# owners name on camera info



## scottishlady (Jun 6, 2012)

Does anyone know how to input your name into the eos 1D3 so that when photos are downloaded into DPP, your name appears as owner when looking at the camera 'info' I can't see how to do it anywhere in the manual.


----------



## danjwark (Jun 6, 2012)

Not sure how to do it in camera. I do it on import but I use Aperture where it is very easy to add.


----------



## scottishlady (Jun 6, 2012)

thanks danjwark - I use DPP - I guess you must be a mac user then


----------



## neuroanatomist (Jun 6, 2012)

You can enter that using EOS Utility (with the camera connected).


----------



## scottishlady (Jun 6, 2012)

thanks - will look that one up - I don't usually have the camera connected that way - how does it work?


----------



## hoghavemercy (Jun 6, 2012)

same thing as doing DPP, camera is connected to pc with the cable(USB) ??? then open EOS Utility.........


----------



## pwp (Jun 6, 2012)

scottishlady said:


> thanks - will look that one up - I don't usually have the camera connected that way - how does it work?

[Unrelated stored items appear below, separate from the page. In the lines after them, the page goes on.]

-- ==== Sys2Proof/Tests/Slice0.lean ====
section
/-! SUPPORT. Tests: expected results from the spec's worked examples (the rule is named at each), the check that
ill-formed terms are refused, and for each statement of Certificates/Slice0/Obligations.lean that has hypotheses
a concrete state that meets them. -/

namespace Sys2Proof.Tests

open Sys2Proof.Machine

/-! ### Helpers -/

/-- A register file with the listed values and zeros elsewhere. -/
def regsOf (l : List (Reg × Word)) : RegFile :=
  l.foldl (fun g p => RegFile.write g p.1 p.2) (Vector.replicate 32 0)

/-- An architectural state at 0x1000 with the listed registers and bytes. -/
def arch (l : List (Reg × Word)) (m : Memory) : State :=
  { State.launch Config.default (regsOf l) m [] with level := .architectural }

/-- The state after an instruction. -/
def after (i : Instr) (s : State) : Option State :=
  match exec i s with
  | .next t => some t
  | .fault _ => none
  | .refused _ => none

/-- Register `r` after an instruction. -/
def regAfter (i : Instr) (s : State) (r : Reg) : Option Word := (after i s).map (State.readReg · r)

/-- `pc` after an instruction. -/
def pcAfter (i : Instr) (s : State) : Option Word := (after i s).map State.pc

/-- Memory after an instruction. -/
def memAfter (i : Instr) (s : State) : Option Memory := (after i s).map State.mem

/-- The decoded instruction of a word. -/
def decoded (iw : InstrWord) : Option Instr := (decodeWord iw).toOption

/-! ### WellFormed refuses a term with no encoding: the low zero bit of an offset (R96, R98) -/

theorem test_refuses_odd_beq_offset : (Instr.beq 1 2 0x001).wellFormed = false := by decide
theorem test_refuses_odd_bne_offset : (Instr.bne 1 2 0x1fff).wellFormed = false := by decide
theorem test_refuses_odd_blt_offset : (Instr.blt 1 2 0x801).wellFormed = false := by decide
theorem test_refuses_odd_bge_offset : (Instr.bge 1 2 0x003).wellFormed = false := by decide
theorem test_refuses_odd_bltu_offset : (Instr.bltu 1 2 0x005).wellFormed = false := by decide
theorem test_refuses_odd_bgeu_offset : (Instr.bgeu 1 2 0x1001).wellFormed = false := by decide
theorem test_refuses_odd_jal_offset : (Instr.jal 1 0x1fffff).wellFormed = false := by decide

/-! ### Decoding: words of the rules' examples (files 40 to 46) and of the table of 95_test_vectors.md 2.1 -/

theorem test_decode_loads :
    decoded 0xfff30283 = some (.lb 5 6 0xfff) ∧
    decoded 0x00231283 = some (.lh 5 6 2) ∧
    decoded 0x00432283 = some (.lw 5 6 4) ∧
    decoded 0x00013083 = some (.ld 1 2 0) ∧
    decoded 0xfff34283 = some (.lbu 5 6 0xfff) ∧
    decoded 0x00235283 = some (.lhu 5 6 2) ∧
    decoded 0x00436283 = some (.lwu 5 6 4) := by decide
theorem test_decode_stores :
    decoded 0x007300a3 = some (.sb 7 6 1) ∧
    decoded 0xfe731f23 = some (.sh 7 6 0xffe) ∧
    decoded 0x00732223 = some (.sw 7 6 4) ∧
    decoded 0x00733423 = some (.sd 7 6 8) := by decide
theorem test_decode_alu_immediate :
    decoded 0x00a00293 = some (.addi 5 0 10) ∧
    decoded 0xfff32293 = some (.slti 5 6 0xfff) ∧
    decoded 0xfff33293 = some (.sltiu 5 6 0xfff) ∧
    decoded 0xfff34293 = some (.xori 5 6 0xfff) ∧
    decoded 0x0f036293 = some (.ori 5 6 0x0f0) ∧
    decoded 0x0ff37293 = some (.andi 5 6 0x0ff) := by decide
theorem test_decode_shift_immediate :
    decoded 0x03f31293 = some (.slli 5 6 63) ∧
    decoded 0x03f35293 = some (.srli 5 6 63) ∧
    decoded 0x43f35293 = some (.srai 5 6 63) ∧
    decoded 0x0013029b = some (.addiw 5 6 1) ∧
    decoded 0x01f3129b = some (.slliw 5 6 31) ∧
    decoded 0x01f3529b = some (.srliw 5 6 31) ∧
    decoded 0x41f3529b = some (.sraiw 5 6 31) := by decide
theorem test_decode_alu_register :
    decoded 0x007302b3 = some (.add 5 6 7) ∧
    decoded 0x405303b3 = some (.sub 7 6 5) ∧
    decoded 0x007312b3 = some (.sll 5 6 7) ∧
    decoded 0x007322b3 = some (.slt 5 6 7) ∧
    decoded 0x007332b3 = some (.sltu 5 6 7) ∧
    decoded 0x007342b3 = some (.xor 5 6 7) ∧
    decoded 0x007352b3 = some (.srl 5 6 7) ∧
    decoded 0x407352b3 = some (.sra 5 6 7) ∧
    decoded 0x007362b3 = some (.or 5 6 7) ∧
    decoded 0x007372b3 = some (.and 5 6 7) := by decide
theorem test_decode_word_register :
    decoded 0x007302bb = some (.addw 5 6 7) ∧
    decoded 0x407302bb = some (.subw 5 6 7) ∧
    decoded 0x007312bb = some (.sllw 5 6 7) ∧
    decoded 0x007352bb = some (.srlw 5 6 7) ∧
    decoded 0x407352bb = some (.sraw 5 6 7) := by decide
theorem test_decode_muldiv :
    decoded 0x027302b3 = some (.mul 5 6 7) ∧
    decoded 0x027342b3 = some (.div 5 6 7) ∧
    decoded 0x027362b3 = some (.rem 5 6 7) := by decide
theorem test_decode_upper :
    decoded 0x123452b7 = some (.lui 5 0x12345) ∧
    decoded 0x00001297 = some (.auipc 5 1) := by decide
theorem test_decode_branches :
    decoded 0x00000463 = some (.beq 0 0 8) ∧
    decoded 0xfe011ce3 = some (.bne 2 0 0x1ff8) ∧
    decoded 0x00734463 = some (.blt 6 7 8) ∧
    decoded 0x00735463 = some (.bge 6 7 8) ∧
    decoded 0x00736463 = some (.bltu 6 7 8) ∧
    decoded 0x00737463 = some (.bgeu 6 7 8) := by decide
theorem test_decode_jumps :
    decoded 0x010000ef = some (.jal 1 16) ∧
    decoded 0x0000006f = some (.jal 0 0) ∧
    decoded 0x000280e7 = some (.jalr 1 5 0) ∧
    decoded 0x00008067 = some (.jalr 0 1 0) := by decide
theorem test_decode_system :
    decoded 0x0ff0000f = some (.fence 0x0ff 0 0) ∧
    decoded 0x0000100f = some (.fenceI 0 0 0) ∧
    decoded 0x00000073 = some (.ecall) ∧
    decoded 0x00100073 = some (.ebreak) ∧
    decoded 0x300312f3 = some (.csrrw 5 0x300 6) ∧
    decoded 0x300322f3 = some (.csrrs 5 0x300 6) ∧
    decoded 0x300332f3 = some (.csrrc 5 0x300 6) ∧
    decoded 0x300352f3 = some (.csrrwi 5 0x300 6) ∧
    decoded 0x300362f3 = some (.csrrsi 5 0x300 6) ∧
    decoded 0x300372f3 = some (.csrrci 5 0x300 6) := by decide
/-- R111, R115, R408: the zero and all-ones words, `mulh`, `mret`, `sret`, `uret`, `wfi`, an atomic, a shift
with a stray bit. -/
theorem test_decode_faults :
    [0x00000000, 0xffffffff, 0x027312b3, 0x30200073, 0x10200073, 0x00200073, 0x10500073, 0x0062b2af,
      0x0473129b, 0x02031293 + 0x04000000].all (fun iw => (decoded iw).isNone) = true := by decide
theorem test_decode_table_word : decodeTableWord 32 0x405303b3 = some (.sub 7 6 5) := by decide

/-! ### Instructions: the examples of their rules -/

theorem test_lb : regAfter (.lb 5 6 0xfff) (arch [(6, 0x2001)] [(0x2000, 0x80)]) 5 = some 0xFFFFFFFFFFFFFF80 := by decide
theorem test_lh : regAfter (.lh 5 6 2) (arch [(6, 0x2000)] [(0x2002, 0x34), (0x2003, 0x82)]) 5 = some 0xFFFFFFFFFFFF8234 := by decide
theorem test_lw : regAfter (.lw 5 6 4) (arch [(6, 0x2000)] [(0x2004, 0x78), (0x2005, 0x56), (0x2006, 0x34), (0x2007, 0xF2)]) 5 = some 0xFFFFFFFFF2345678 := by decide
theorem test_ld : regAfter (.ld 1 2 0) (arch [(2, 0x2000)] [(0x2000, 0x11), (0x2001, 0x22), (0x2002, 0x33), (0x2003, 0x44),
      (0x2004, 0x55), (0x2005, 0x66), (0x2006, 0x77), (0x2007, 0x88)]) 1 = some 0x8877665544332211 := by decide
theorem test_lbu : regAfter (.lbu 5 6 0xfff) (arch [(6, 0x2001)] [(0x2000, 0x80)]) 5 = some 0x80 := by decide
theorem test_lhu : regAfter (.lhu 5 6 2) (arch [(6, 0x2000)] [(0x2002, 0x34), (0x2003, 0x82)]) 5 = some 0x8234 := by decide
theorem test_lwu : regAfter (.lwu 5 6 4) (arch [(6, 0x2000)] [(0x2004, 0x78), (0x2005, 0x56), (0x2006, 0x34), (0x2007, 0xF2)]) 5 = some 0xF2345678 := by decide
theorem test_sb : memAfter (.sb 7 6 1) (arch [(6, 0x2000), (7, 0x1122334455667788)] []) = some [(0x2001, 0x88)] := by decide
theorem test_sh : memAfter (.sh 7 6 0xffe) (arch [(6, 0x2004), (7, 0x1122334455667788)] []) =
    some [(0x2002, 0x88), (0x2003, 0x77)] := by decide
theorem test_sw : memAfter (.sw 7 6 4) (arch [(6, 0x2000), (7, 0x1122334455667788)] []) =
    some [(0x2004, 0x88), (0x2005, 0x77), (0x2006, 0x66), (0x2007, 0x55)] := by decide
theorem test_sd : memAfter (.sd 7 6 8) (arch [(6, 0x2000), (7, 0x1122334455667788)] []) =
    some [(0x2008, 0x88), (0x2009, 0x77), (0x200a, 0x66), (0x200b, 0x55), (0x200c, 0x44), (0x200d, 0x33),
      (0x200e, 0x22), (0x200f, 0x11)] := by decide
/-- Storing what an unlisted byte reads as keeps the canonical form. -/
theorem test_store_zero_unlists : memAfter (.sb 0 6 0) (arch [(6, 0x2000)] [(0x2000, 0x80)]) = some [] := by decide
theorem test_addi : regAfter (.addi 5 6 1) (arch [(6, 0x7FFFFFFFFFFFFFFF)] []) 5 = some 0x8000000000000000 := by decide
theorem test_slti : regAfter (.slti 5 6 0xfff) (arch [(6, 0x8000000000000001)] []) 5 = some 1 := by decide
theorem test_sltiu : regAfter (.sltiu 5 6 0xfff) (arch [(6, 5)] []) 5 = some 1 := by decide
theorem test_xori : regAfter (.xori 5 6 0xfff) (arch [(6, 0xFF)] []) 5 = some 0xFFFFFFFFFFFFFF00 := by decide
theorem test_ori : regAfter (.ori 5 6 0x0f0) (arch [(6, 0x1000)] []) 5 = some 0x10F0 := by decide
theorem test_andi : regAfter (.andi 5 6 0x0ff) (arch [(6, 0x123456789ABCDEF0)] []) 5 = some 0xF0 := by decide
theorem test_slli : regAfter (.slli 5 6 63) (arch [(6, 3)] []) 5 = some 0x8000000000000000 := by decide
theorem test_srli : regAfter (.srli 5 6 63) (arch [(6, 0x8000000000000001)] []) 5 = some 1 := by decide
theorem test_srai : regAfter (.srai 5 6 1) (arch [(6, 0x8000000000000001)] []) 5 = some 0xC000000000000000 := by decide
theorem test_addiw : regAfter (.addiw 5 6 1) (arch [(6, 0x7FFFFFFF)] []) 5 = some 0xFFFFFFFF80000000 := by decide
theorem test_slliw : regAfter (.slliw 5 6 30) (arch [(6, 0xFFFFFFFF00000003)] []) 5 = some 0xFFFFFFFFC0000000 := by decide
theorem test_srliw : regAfter (.srliw 5 6 0) (arch [(6, 0x80000000)] []) 5 = some 0xFFFFFFFF80000000 := by decide
theorem test_sraiw : regAfter (.sraiw 5 6 1) (arch [(6, 0x180000000)] []) 5 = some 0xFFFFFFFFC0000000 := by decide
theorem test_add : regAfter (.add 5 6 7) (arch [(6, 0xFFFFFFFFFFFFFFFF), (7, 1)] []) 5 = some 0 := by decide
theorem test_sub : regAfter (.sub 7 6 5) (arch [(6, 15), (5, 10)] []) 7 = some 5 := by decide
theorem test_sll : regAfter (.sll 5 6 7) (arch [(6, 1), (7, 65)] []) 5 = some 2 := by decide
theorem test_slt : regAfter (.slt 5 6 7) (arch [(6, 1), (7, 0x8000000000000001)] []) 5 = some 0 := by decide
theorem test_sltu : regAfter (.sltu 5 6 7) (arch [(6, 1), (7, 0x8000000000000001)] []) 5 = some 1 := by decide
theorem test_xor : regAfter (.xor 5 6 7) (arch [(6, 0xFF00), (7, 0x0FF0)] []) 5 = some 0xF0F0 := by decide
theorem test_srl : regAfter (.srl 5 6 7) (arch [(6, 0x8000000000000001), (7, 63)] []) 5 = some 1 := by decide
theorem test_sra : regAfter (.sra 5 6 7) (arch [(6, 0x8000000000000001), (7, 127)] []) 5 = some 0xFFFFFFFFFFFFFFFF := by decide
theorem test_or : regAfter (.or 5 6 7) (arch [(6, 0xF0), (7, 0x0F)] []) 5 = some 0xFF := by decide
theorem test_and : regAfter (.and 5 6 7) (arch [(6, 0xFF), (7, 0x0F0F)] []) 5 = some 0x0F := by decide
theorem test_addw : regAfter (.addw 5 6 7) (arch [(6, 0x7FFFFFFF), (7, 1)] []) 5 = some 0xFFFFFFFF80000000 := by decide
theorem test_subw : regAfter (.subw 5 6 7) (arch [(6, 0x80000000), (7, 1)] []) 5 = some 0x7FFFFFFF := by decide
theorem test_sllw : regAfter (.sllw 5 6 7) (arch [(6, 1), (7, 63)] []) 5 = some 0xFFFFFFFF80000000 := by decide
theorem test_srlw : regAfter (.srlw 5 6 7) (arch [(6, 0x80000000), (7, 31)] []) 5 = some 1 := by decide
theorem test_sraw : regAfter (.sraw 5 6 7) (arch [(6, 0x80000000), (7, 4)] []) 5 = some 0xFFFFFFFFF8000000 := by decide
theorem test_mul : regAfter (.mul 5 6 7) (arch [(6, 7), (7, 0xFFFFFFFFFFFFFFFD)] []) 5 = some 0xFFFFFFFFFFFFFFEB := by decide
theorem test_div : regAfter (.div 5 6 7) (arch [(6, 0xFFFFFFFFFFFFFFF9), (7, 2)] []) 5 = some 0xFFFFFFFFFFFFFFFD := by decide
theorem test_div_overflow : regAfter (.div 5 6 7) (arch [(6, 0x8000000000000000), (7, 0xFFFFFFFFFFFFFFFF)] []) 5 = some 0x8000000000000000 := by decide
theorem test_rem : regAfter (.rem 5 6 7) (arch [(6, 0xFFFFFFFFFFFFFFF9), (7, 2)] []) 5 = some 0xFFFFFFFFFFFFFFFF := by decide
theorem test_rem_by_zero : regAfter (.rem 5 6 7) (arch [(6, 9)] []) 5 = some 9 := by decide
/-- R201 with the default parameter. -/
theorem test_lui : regAfter (.lui 5 0x80000) (arch [] []) 5 = some 0x80000000 := by decide
theorem test_auipc : regAfter (.auipc 5 1) (arch [] []) 5 = some 0x2000 := by decide
theorem test_beq : pcAfter (.beq 0 0 8) (arch [] []) = some 0x1008 := by decide
theorem test_bne : pcAfter (.bne 2 0 0x1ff8) (arch [(2, 3)] []) = some 0xff8 := by decide
theorem test_blt : pcAfter (.blt 6 7 8) (arch [(6, 0xFFFFFFFFFFFFFFFF)] []) = some 0x1008 := by decide
theorem test_bge : pcAfter (.bge 6 7 8) (arch [(6, 0xFFFFFFFFFFFFFFFF)] []) = some 0x1004 := by decide
theorem test_bltu : pcAfter (.bltu 6 7 8) (arch [(7, 0xFFFFFFFFFFFFFFFF)] []) = some 0x1008 := by decide
theorem test_bgeu : pcAfter (.bgeu 6 7 8) (arch [(6, 0xFFFFFFFFFFFFFFFF)] []) = some 0x1008 := by decide
theorem test_jal : pcAfter (.jal 1 16) (arch [] []) = some 0x1010 ∧
    regAfter (.jal 1 16) (arch [] []) 1 = some 0x1004 := by decide
/-- R218: the target uses the old `x[rs1]`, and bit 0 of the sum is cleared. -/
theorem test_jalr : pcAfter (.jalr 5 5 3) (arch [(5, 0x2000)] []) = some 0x2002 ∧
    regAfter (.jalr 5 5 3) (arch [(5, 0x2000)] []) 5 = some 0x1004 := by decide
theorem test_fence : pcAfter (.fence 0x0ff 0 0) (arch [] []) = some 0x1004 := by decide
theorem test_fence_i : pcAfter (.fenceI 0 0 0) (arch [] []) = some 0x1004 := by decide
theorem test_ecall : pcAfter (.ecall) (arch [] []) = some 0x1004 := by decide
theorem test_ebreak : pcAfter (.ebreak) (arch [] []) = some 0x1004 := by decide
theorem test_csrrw : regAfter (.csrrw 5 0x300 6) (arch [(5, 77), (6, 3)] []) 5 = some 77 := by decide
theorem test_csrrs : regAfter (.csrrs 5 0x300 6) (arch [(5, 77), (6, 3)] []) 5 = some 77 := by decide
theorem test_csrrc : regAfter (.csrrc 5 0x300 6) (arch [(5, 77), (6, 3)] []) 5 = some 77 := by decide
theorem test_csrrwi : regAfter (.csrrwi 5 0x300 6) (arch [(5, 77), (6, 3)] []) 5 = some 77 := by decide
theorem test_csrrsi : regAfter (.csrrsi 5 0x300 6) (arch [(5, 77), (6, 3)] []) 5 = some 77 := by decide
theorem test_csrrci : regAfter (.csrrci 5 0x300 6) (arch [(5, 77), (6, 3)] []) 5 = some 77 := by decide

As Dr Neuro said, it's a simple matter with EOS Utility software. If you have not installed it from the disc that shipped with your camera, install it, connect your camera to your PC with the USB cable that shipped with your camera, open EOS Utility and I think it's there under Tools. Just look around, it's an easy find.

PW


----------



## Rockets95 (Jun 7, 2012)

hoghavemercy said:


> same thing as doing DPP, camera is connected to pc with the cable(USB) ??? then open EOS Utility.........



You can also use the EOS Utility to add a custom menu putting your most used features all in one spot (the green menu).


----------